7. Advantage Forecasting

A resource estimation analysis was performed to project when quantum computing may achieve practical advantage for this application. The two-qubit gate count scales approximately quadratically with the number of QUBO variables (Figure 9). At the target scale of 900 variables, where the QUBO-based method becomes competitive with other hydration prediction approaches, approximately 100,000 two-qubit gates would be required.

Figure 9: Two-qubit gate count scaling with problem size for the 3b7e-with-ligand structure. Purple dots show compiled gate counts; red line shows a quadratic fit used for extrapolation.

8. Discussion and Conclusion

This work demonstrates that quantum optimization can be practically applied to a recurrent task in computer-aided drug discovery: predicting water molecule positions in protein binding pockets. The QUBO-based method, solved using Q-CTRL's Fire Opal optimization solver on IBM Heron hardware, successfully identifies optimal solutions across all test instances up to 123 qubits.
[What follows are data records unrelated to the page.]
-- ==== Sys2Proof/Tests/Slice0.lean ====
section
/-! SUPPORT. Tests of the model on small states, and for every statement states and operands that meet its hypotheses together. A
test's expected result comes from the spec's own text, named beside it, or from the standard that the spec names. -/
namespace Sys2Proof.Tests

open Sys2Proof Sys2Proof.Machine

section

set_option Elab.async false

/-! ### States and operands -/

/-- A header without a buffer, and one that names staging buffer 0 with 64 bytes. -/
def hA : Hdr := ⟨0, 1, false, false, false, 0, 0, ⟨0, 0⟩⟩
def hB : Hdr := ⟨0, 1, false, false, true, 0, 64, ⟨0, 0⟩⟩

/-- RUN with every domain powered, line time at superframe 300,000 and no line mode. -/
def runSt : State := { State.reset with
  hif := { ready := true }, time := { running := true, lts := ⟨307200, 0⟩ },
  pwr := { phase := .steady .run, powered := 0x7F, closed := 0x7F } }

/-- The same without READY's path: a state in another phase. -/
def inPhase (p : Phase) (s : State) : State := { s with pwr := { s.pwr with phase := p } }

def mode4 : LMode := ⟨0x04, 240000000, 0, 3, 13934, 60⟩

/-- A tributary with a port, in its last entry, plaintext. -/
def trib1 : Trib := { tid := 1, entry := 0, client := 4, port := 0, cipher := 0, from_ := ⟨0, 0⟩ }

/-- RUN with a slot mode, both chains, the receiver in TRACK, codewords aligned, IN_FRAME and the output LIT. -/
def liveSt : State := { runSt with
  line := { cur := some mode4, rxChain := true, txChain := true },
  fe := { rawLos := false }, eq := { st := 8, rawLosf := false, a3Done := true },
  fec := { st := 2 }, tf := { st := 3 }, tx := { st := .lit, freqSet := true },
  hl := { osier := true, link := .up, ports := [{ num := 0, client := 4 }] }, tribs := [trib1] }
def frozenSt : State := { liveSt with dbg := { frozen := true } }

/-- A converter channel whose first slice has failed, and one without a spare. -/
def failCh : Chan := { Chan.fresh 64 4 with slices := (Chan.fresh 64 4).slices.set 0 ⟨.active, 0, 0, 0, false, 0, 0, true, 0, 0, 0, 0⟩ }

def slice1 : Slice := ⟨.active, 0, 0, 0, false, 0, 0, false, 0, 0, 0, 0⟩

/-- A change to the mode, at a boundary and in a phase. -/
def chg (c : Sf) (sameB : Bool) (phase : Nat) : Change := ⟨none, false, c, some mode4, false, sameB, true, [], 0, phase⟩

/-- An Osier control block of a type with a first field (R296). -/
def ctl (type field : Byte) : List Byte :=
  let b := [type, 0, 1, 0, 0, 0, field] ++ List.replicate 21 0
  b ++ leBytes 4 (check0 b)

/-- A descriptor in entry 0 of CQ0. -/
def w0 : Waiting := ⟨1, 0, 0, 7, ⟨0, 0⟩⟩

/-- A key slot with a key of a usage. -/
def slotOf (st : SlotSt) (usage : Nat) : KeySlot := { st := st, data := ⟨List.replicate 32 0, [0, 0, 0, 0], usage, false, [1, 2, 3]⟩ }

/-- A tributary of cipher mode 1 with a receive key, in TRACK with slots 1 to 4. -/
def tribC : Trib := { trib1 with cipher := 1, rxCur := some 1, txCur := some 2, txNext := some 3, prevSlot := some 1 }

def cryptSt : State := setSlot 1 (slotOf .current 1) (setSlot 2 (slotOf .current 0) (setSlot 3 (slotOf .next 0)
  (setSlot 4 (slotOf .loaded 0) (setSlot 5 (slotOf .loaded 1) { liveSt with tribs := [tribC] }))))

/-- A span record of tributary 1 with a counter and its flags (R262). -/
def rec1 (flags : Byte) : List Byte :=
  let b := List.replicate 8 0 ++ [1, flags, 0, 0]
  b ++ leBytes 4 (check0 b)

/-- A memory-mode job of an algorithm on context 0, with a usable key in slot 6. -/
def jobOf (data tag : List Byte) : MmJob := ⟨hB, 0, [], data, tag, false, 0⟩

def jobSt (alg : Nat) : State :=
  setSlot 6 (slotOf .loaded 2) { runSt with mm := [{ busy := true, alg := alg, slot := 6, job := some (jobOf (List.replicate 16 0) []) }] }

/-- RUN with a slot of memory-mode usage and bytes in staging buffer 0. -/
def bufSt (bs : List Byte) : State := setSlot 6 (slotOf .loaded 2) { runSt with win := memWriteN 0 [] 0xA000 bs }

/-- A saved context: idle, of context 0 and slot 6, serial 0, no output area (R279). -/
def savedCtx : List Byte :=
  let b := [0, 0, 0, 0, 6, 1, 2, 3] ++ List.replicate 84 0
  b ++ leBytes 4 (check0 b)

/-- A key-load blob: 32 zero bytes of key, zero salt, usage 1, wrapped under the zero key (R253). -/
def blob1 : List Byte :=
  [148, 70, 249, 11, 186, 26, 249, 26, 8, 40, 4, 88, 209, 10, 63, 250, 2, 145, 170, 11, 86, 40, 217, 68,
   136, 30, 94, 22, 254, 215, 106, 67, 112, 186, 186, 70, 254, 73, 107, 180, 243, 37, 67, 170, 167, 126, 134, 237]

/-- A transport frame header of mode 4 with TFN 0 (R226). -/
def hdr4 : List Byte :=
  let b := [0, 0, 0, 0, 4, 0, 0, 0, 0, 0, 0, 0]
  b ++ leBytes 4 (check0 b)

/-- RUN with a descriptor of an opcode, with flags and a time, as the only one waiting in CQ0, of two outstanding commands. -/
def descSt (op flags sf : Nat) (tag0 : Half) : State := { runSt with
  win := memWriteN 0 [] 0x1000 (leBytes 2 op ++ leBytes 2 7 ++ leBytes 2 flags ++ leBytes 2 0 ++ leBytes 6 sf)
  q := { waiting := [w0], outst := [⟨0, tag0, none, false, false, false⟩, ⟨1, 7, none, false, false, false⟩], ord := 2 } }

/-- The state a command leaves; the given one where it faults or is refused. -/
def after (s : State) (c : Instr) : State := match exec c s with | .next t => t | _ => s

/-- RUN at an evaluation of the reference task, with references of one's own. -/
def evalSt (r : Ref) : State := { runSt with
  ref := r, sedge := { tasks := [{ task := .references, period := 16, start := 307200, running := true }] } }

/-- RUN with context 0 of memory mode open for GCM under slot 6. -/
def mmBusySt : State := { bufSt [] with mm := [{ busy := true, slot := 6 }] }

/-- A span record of tributary 1 with counter 2^40 (R262). -/
def recFar : List Byte :=
  let b := [0, 0, 1, 0, 0, 0, 0, 0, 1, 0, 0, 0]
  b ++ leBytes 4 (check0 b)

/-- A tributary whose span before was received whole, with its counter confirmed (R263, R264). -/
def tribW : Trib := { tribC with prevConf := true, prevAad := List.replicate 64 0, rxAad := List.replicate 4 0 }

def wholeSt : State := { cryptSt with tribs := [tribW] }

/-- The key of `blob1`. -/
def key1 : KeyData := ⟨List.replicate 32 0, [0, 0, 0, 0], 1, false, kcvOf (List.replicate 32 0)⟩

def plain1 : List Byte := List.replicate 36 0 ++ [1, 0, 0, 0]

/-- RUN with an ADC slice swapped in or calibrating. -/
def swapSt (slot : Sf) : State := { liveSt with cal := { adcSwap := some ⟨0, 0, some 64, slot⟩ } }

/-- A receive instant in a received superframe that starts with a transmit superframe. -/
def rx0 : RxAt := ⟨⟨307200, 0⟩, ⟨307201, 0⟩, 32768⟩

/-- A defect's integration: set or clear, raw or not, since superframe 7. -/
def integ (set raw : Bool) : Integ := ⟨set, raw, ⟨7, 0⟩, 0⟩

/-- The live state with one tributary, or with defects of the line. -/
def tribSt (x : Trib) : State := { liveSt with tribs := [x] }

def tfSt (x : Tf) : State := { liveSt with tf := x }

def eqSt (x : Eq) : State := { liveSt with eq := x }

/-- The live state with a mode change. -/
def chSt (ch : Change) : State := { liveSt with line := { liveSt.line with change := some ch } }

/-- No parameters of FLEX, and those of the example after R113. -/
def flex0 : FlexReq := ⟨0, 0, 0, 0⟩
def flex1 : FlexReq := ⟨2, 0, 230000, 14848⟩

/-- A ZR400 mode that runs. -/
def zrSt : State := { liveSt with line := { cur := some { mode4 with code := 6 }, txChain := true } }

/-- A pilot's instant (R151). -/
def rxPilot : RxAt := ⟨⟨307200, 0⟩, ⟨307201, 0⟩, 512⟩

/-! ### Well-formedness: an ill-formed term for every check, and that the check refuses it -/

theorem test_stamp_refused : ({ hA with execAt := ⟨0, 1⟩ } : Hdr).stampWf = false := by decide

theorem test_length_refused :
    ({ hA with length := 1 } : Hdr).lengthWf = false ∧ ({ hB with length := 0 } : Hdr).lengthWf = false ∧
      ({ hB with length := 4097 } : Hdr).lengthWf = false ∧ hB.lengthWf = true := by decide

theorem test_wf_takes_header : (Instr.sysIdentify { hA with length := 1 }).wf = false ∧ (Instr.sysIdentify hA).wf = true := by
  decide +kernel

theorem test_rxAt_refused : (⟨⟨1, 0⟩, ⟨1, 0⟩, 0⟩ : RxAt).wf = false := by decide

theorem test_senseIn_refused : (⟨16385, 0, 0, 0, 0, true, 0, 0⟩ : SenseIn).wf = false ∧
    (⟨0, -16385, 0, 0, 0, true, 0, 0⟩ : SenseIn).wf = false ∧ (⟨0, 0, 16385, 0, 0, true, 0, 0⟩ : SenseIn).wf = false := by decide

theorem test_operands_refused : ([
    .registerWrite .spi 2 0 none, .registerWrite .pcie 4 0 (some 0), .registerWrite .spi 8 0 (some 0),
    .pcieUnsupportedAccess 8 8 true, .sliceFailure .adc 0 68, .sliceFailure .dac 0 34, .calibrationStale 6 0,
    .refActivityLoss 5, .refActivityLoss 32, .ppsEdge 1 0 100 0, .resonatorCalUpdate 2, .biasConvergeLimit 6 0,
    .adcOverrange 0 true 1 ⟨⟨1, 0⟩, ⟨0, 0⟩, 0⟩, .gainStepApply ⟨⟨1, 0⟩, ⟨0, 0⟩, 0⟩, .sfohReceive [] 0, .spanRecordReceive 1 [] ⟨⟨0, 0⟩, ⟨1, 0⟩, 0⟩,
    .storeRead 2147483648 .clean false, .mergeBufferTimeout 2147483648 .clean false, .flashBlockFail 4096,
    .captureFillDone []] : List Instr).all (fun i => !i.operandsWf) = true := by decide +kernel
For this problem class, the quantum solver achieves performance overall comparable to simulated annealing across the test set, and at 123 variables both heuristic approaches find lower-cost solutions than the exact classical solver CPLEX within significantly shorter runtimes.
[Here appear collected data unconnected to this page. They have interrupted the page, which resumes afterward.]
theorem rxByte_moved (ack : Bool) (s : State) :
    (rxByte ack s).Holds (fun _ t => Moved [] s t) (fun _ t => Moved [] s t) := by
  unfold rxByte
  split
  · trivial
  · next h => exact emit_moved h
  · next h => exact emit_moved h

theorem txAll_moved (d : List Byte) (s : State) :
    (txAll d s).Holds (fun _ t => Moved [] s t) (fun _ t => Moved [] s t) := by
  induction d generalizing s with
  | nil => exact Moved.refl s
  | cons b rest ih =>
    exact (txByte_moved b s).bind
      (fun _ t h => (ih t).mono (fun _ u hu => h.trans hu) (fun _ u hu => h.trans hu)) fun _ _ h => h

theorem rxAll_moved (n : Nat) (s : State) :
    (rxAll n s).Holds (fun d t => d.length = n ∧ Moved [] s t) (fun _ t => Moved [] s t) := by
  induction n generalizing s with
  | zero => exact ⟨rfl, Moved.refl s⟩
  | succ n ih =>
    refine (rxByte_moved (n != 0) s).bind (fun v t h => ?_) fun _ _ h => h
    refine (ih t).bind (fun d u hu => ⟨by simp [hu.1], h.trans hu.2⟩) fun _ u hu => h.trans hu

/-- `rxStore` stores as many bytes as were received: all of them when it succeeds. -/
theorem rxStore_moved (n : Nat) (s : State) :
    (rxStore n s).Holds (fun _ t => ∃ d, d.length = n ∧ Moved d s t) (fun _ t => ∃ d, d.length ≤ n ∧ Moved d s t) := by
  induction n generalizing s with
  | zero => exact ⟨[], rfl, Moved.refl s⟩
  | succ n ih =>
    refine (rxByte_moved (n != 0) s).bind (fun v t h => ?_) fun _ t h => ⟨[], by simp, h⟩
    have h1 : Moved [v] s { t with rsp := t.rsp.push v } := by
      obtain ⟨tr, e, p, rfl⟩ := h
      exact ⟨tr, e, p, by simp [Memory.writeList, ByteBuffer.push]⟩
    refine (ih _).mono (fun _ u hu => ?_) fun _ u hu => ?_
    · obtain ⟨d, hd, hu⟩ := hu
      exact ⟨[v] ++ d, by simp [hd], h1.trans hu⟩
    · obtain ⟨d, hd, hu⟩ := hu
      exact ⟨[v] ++ d, by simp only [List.cons_append, List.nil_append, List.length_cons]; omega, h1.trans hu⟩

theorem openPhase_moved (s : State) :
    (openPhase s).Holds (fun _ t => Moved [] s t) (fun _ t => Moved [] s t) := by
  unfold openPhase
  split
  · exact (signal_moved _ s).bind (fun _ t h => h.phase _) fun _ _ h => h
  · exact (signal_moved _ s).bind (fun _ t h => h.phase _) fun _ _ h => h
  · exact (signal_moved _ s).bind (fun _ t h => h.phase _) fun _ _ h => h
  · exact Moved.refl s
  · exact Moved.refl s

theorem addrPhase_moved (isRead : Bool) (s : State) :
    (addrPhase isRead s).Holds (fun _ t => Moved [] s t) (fun _ t => Moved [] s t) := by
  unfold addrPhase
  split
  · exact Moved.refl s
  · refine (openPhase_moved s).bind (fun _ t h => ?_) fun _ _ h => h
    exact (txByte_moved _ t).bind (fun _ u hu => (h.trans hu).phase _) fun _ u hu => h.trans hu

/-! ### What `Fail` and `finish` do -/

/-- `Fail` ends the execution: the bus position is `Idle` and the result is `Failed(reason, RSP.wr)`. -/
theorem abort_next {reason : Reason} {s t : State} (h : abort reason s = .next t) :
    ∃ tr env, t = { s with trace := s.trace ++ tr, env := env, phase := .idle, run := .failed reason s.rsp.wr } := by
  unfold abort at h
  split at h
  · cases h
    exact ⟨[], s.env, by simp [endFailed]⟩
  · split at h
    · cases h
    · next r u hu =>
      cases h
      obtain ⟨env, rfl⟩ := emit_some hu
      exact ⟨_, env, rfl⟩

theorem finish_next {x : Res Reason Unit} {p : Phase} {t : State} (h : finish x p = .next t) :
    (∃ s, x = .done () s ∧ t = { s with phase := p }) ∨ ∃ e s, x = .failed e s ∧ abort e s = .next t := by
  cases x with
  | done a s => cases h; exact .inl ⟨s, rfl, rfl⟩
  | failed e s => exact .inr ⟨e, s, rfl, h⟩
  | fault r => cases h
  | refused r => cases h

/-! ### One command -/

/-- How the execution goes on after a command: it failed, it completed, or it is as before. -/
def CommandEnd (i : Instr) (s : State) (stored : Nat) (phase : Phase) (run : RunState) : Prop :=
  (∃ reason, run = .failed reason (s.rsp.wr + stored) ∧ phase = .idle) ∨
  (i = .endCmd ∧ run = .completed s.rsp.wr ∧ phase = .idle ∧ stored = 0) ∨
  (i ≠ .endCmd ∧ run = s.run ∧ stored = readLength i ∧ (phase = s.phase ∨ phase ≠ .reading))

/-- Everything a command can do to the state. -/
def CommandEffect (i : Instr) (s t : State) : Prop :=
  ∃ data tr env phase addr run,
    t = { s with
      trace := s.trace ++ tr, env := env, phase := phase, addr := addr, run := run
      rsp := { s.rsp with store := Memory.writeList s.rsp.store s.rsp.wr data, wr := s.rsp.wr + data.length } } ∧
    data.length ≤ readLength i ∧ (data = [] ∨ s.rsp.wr + data.length ≤ s.rsp.cap) ∧
    (addr = s.addr ∨ ∃ a, i = .addr a ∧ addr = some (a.setWidth 7)) ∧
    CommandEnd i s data.length phase run

theorem abort_effect {i : Instr} {data : List Byte} {reason : Reason} {s u t : State} (hu : Moved data s u)
    (hd : data.length ≤ readLength i) (hc : data = [] ∨ s.rsp.wr + data.length ≤ s.rsp.cap)
    (h : abort reason u = .next t) : CommandEffect i s t := by
  obtain ⟨tr, env, ph, rfl⟩ := hu
  obtain ⟨tr', env', rfl⟩ := abort_next h
  exact ⟨data, tr ++ tr', env', .idle, s.addr, _, by simp, hd, hc, .inl rfl, .inl ⟨reason, rfl, rfl⟩⟩

theorem same_effect {i : Instr} {s : State} (hi : i ≠ .endCmd) (hr : readLength i = 0) : CommandEffect i s s :=
  ⟨[], [], s.env, s.phase, s.addr, s.run, by simp [Memory.writeList], by simp, .inl rfl, .inl rfl,
    .inr (.inr ⟨hi, rfl, by simp [hr], .inl rfl⟩)⟩

theorem writePayload_effect {i : Instr} {d : List Byte} {s t : State} (hi : i ≠ .endCmd) (hr : readLength i = 0)
    (h : writePayload d s = .next t) : CommandEffect i s t := by
  unfold writePayload at h
  split at h
  · cases h; exact same_effect hi hr
  · have hm : ((if s.phase = .writing then Res.done () s else addrPhase false s).bind fun _ u => txAll d u).Holds
        (fun _ u => Moved [] s u) (fun _ u => Moved [] s u) := by
      refine Res.Holds.bind (P := fun _ u => Moved [] s u) (Q := fun _ u => Moved [] s u) ?_ (fun _ u hu => ?_) ?_
      · split
        · exact Moved.refl s
        · exact addrPhase_moved false s
      · exact (txAll_moved d u).mono (fun _ v hv => hu.trans hv) fun _ v hv => hu.trans hv
      · exact fun _ _ hu => hu
    rcases finish_next h with ⟨u, hx, rfl⟩ | ⟨e, u, hx, ha⟩
    · rw [hx] at hm
      obtain ⟨tr, env, ph, rfl⟩ := hm
      exact ⟨[], tr, env, .writing, s.addr, s.run, by simp, by simp, .inl rfl, .inl rfl,
        .inr (.inr ⟨hi, rfl, by simp [hr], .inr (by decide)⟩)⟩
    · rw [hx] at hm
      exact abort_effect hm (by simp) (.inl rfl) ha

theorem readInto_effect {i : Instr} {n : Nat} {s t : State} (hi : i ≠ .endCmd) (hr : readLength i = n)
    (h : readInto n s = .next t) : CommandEffect i s t := by
  unfold readInto at h
  split at h
  · next hn => cases h; exact same_effect hi (by omega)
  · split at h
    · exact abort_effect (Moved.refl s) (by simp) (.inl rfl) h
    · next hcap =>
      have hcap : s.rsp.wr + n ≤ s.rsp.cap := by
        simp only [ByteBuffer.writeRemaining] at hcap; omega
      have hm : ((addrPhase true s).bind fun _ u => rxStore n u).Holds
          (fun _ u => ∃ d, d.length = n ∧ Moved d s u) (fun _ u => ∃ d, d.length ≤ n ∧ Moved d s u) := by
        refine (addrPhase_moved true s).bind (fun _ u hu => ?_) fun _ u hu => ⟨[], by simp, hu⟩
        refine (rxStore_moved n u).mono (fun _ v hv => ?_) fun _ v hv => ?_
        · obtain ⟨d, hd, hv⟩ := hv
          exact ⟨[] ++ d, by simpa using hd, hu.trans hv⟩
        · obtain ⟨d, hd, hv⟩ := hv
          exact ⟨[] ++ d, by simpa using hd, hu.trans hv⟩
      rcases finish_next h with ⟨u, hx, rfl⟩ | ⟨e, u, hx, ha⟩
      · rw [hx] at hm
        obtain ⟨d, hd, tr, env, ph, rfl⟩ := hm
        exact ⟨d, tr, env, .readDone, s.addr, s.run, rfl, by omega, .inr (by omega), .inl rfl,
          .inr (.inr ⟨hi, rfl, by omega, .inr (by decide)⟩)⟩
      · rw [hx] at hm
        obtain ⟨d, hd, hm⟩ := hm
        exact abort_effect hm (by omega) (.inr (by omega)) ha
The hydration-site predictions produced by the optimal QUBO solutions match the precision of established classical methods including Hydraprot (deep learning) and Watgen, while outperforming Placevent despite both using 3D-RISM input. Prediction accuracy scales systematically with QUBO instance size, with coverage of crystallographic waters reaching $\sim90\%$ at $1,450$ variables.

The path to quantum advantage is mapped through a detailed resource estimation. The target scale of $\sim900$ variables, where the method becomes competitive with the best classical alternatives, requires on the order of $100,000$ two-qubit gates and $\sim1,000$ qubits. This opens the possibility that quantum optimization could deliver practical value in CADD pipelines in the near term, assisting in the preparation of protein–ligand complexes for molecular dynamics simulations, docking calculations, and ultimately drug lead optimization.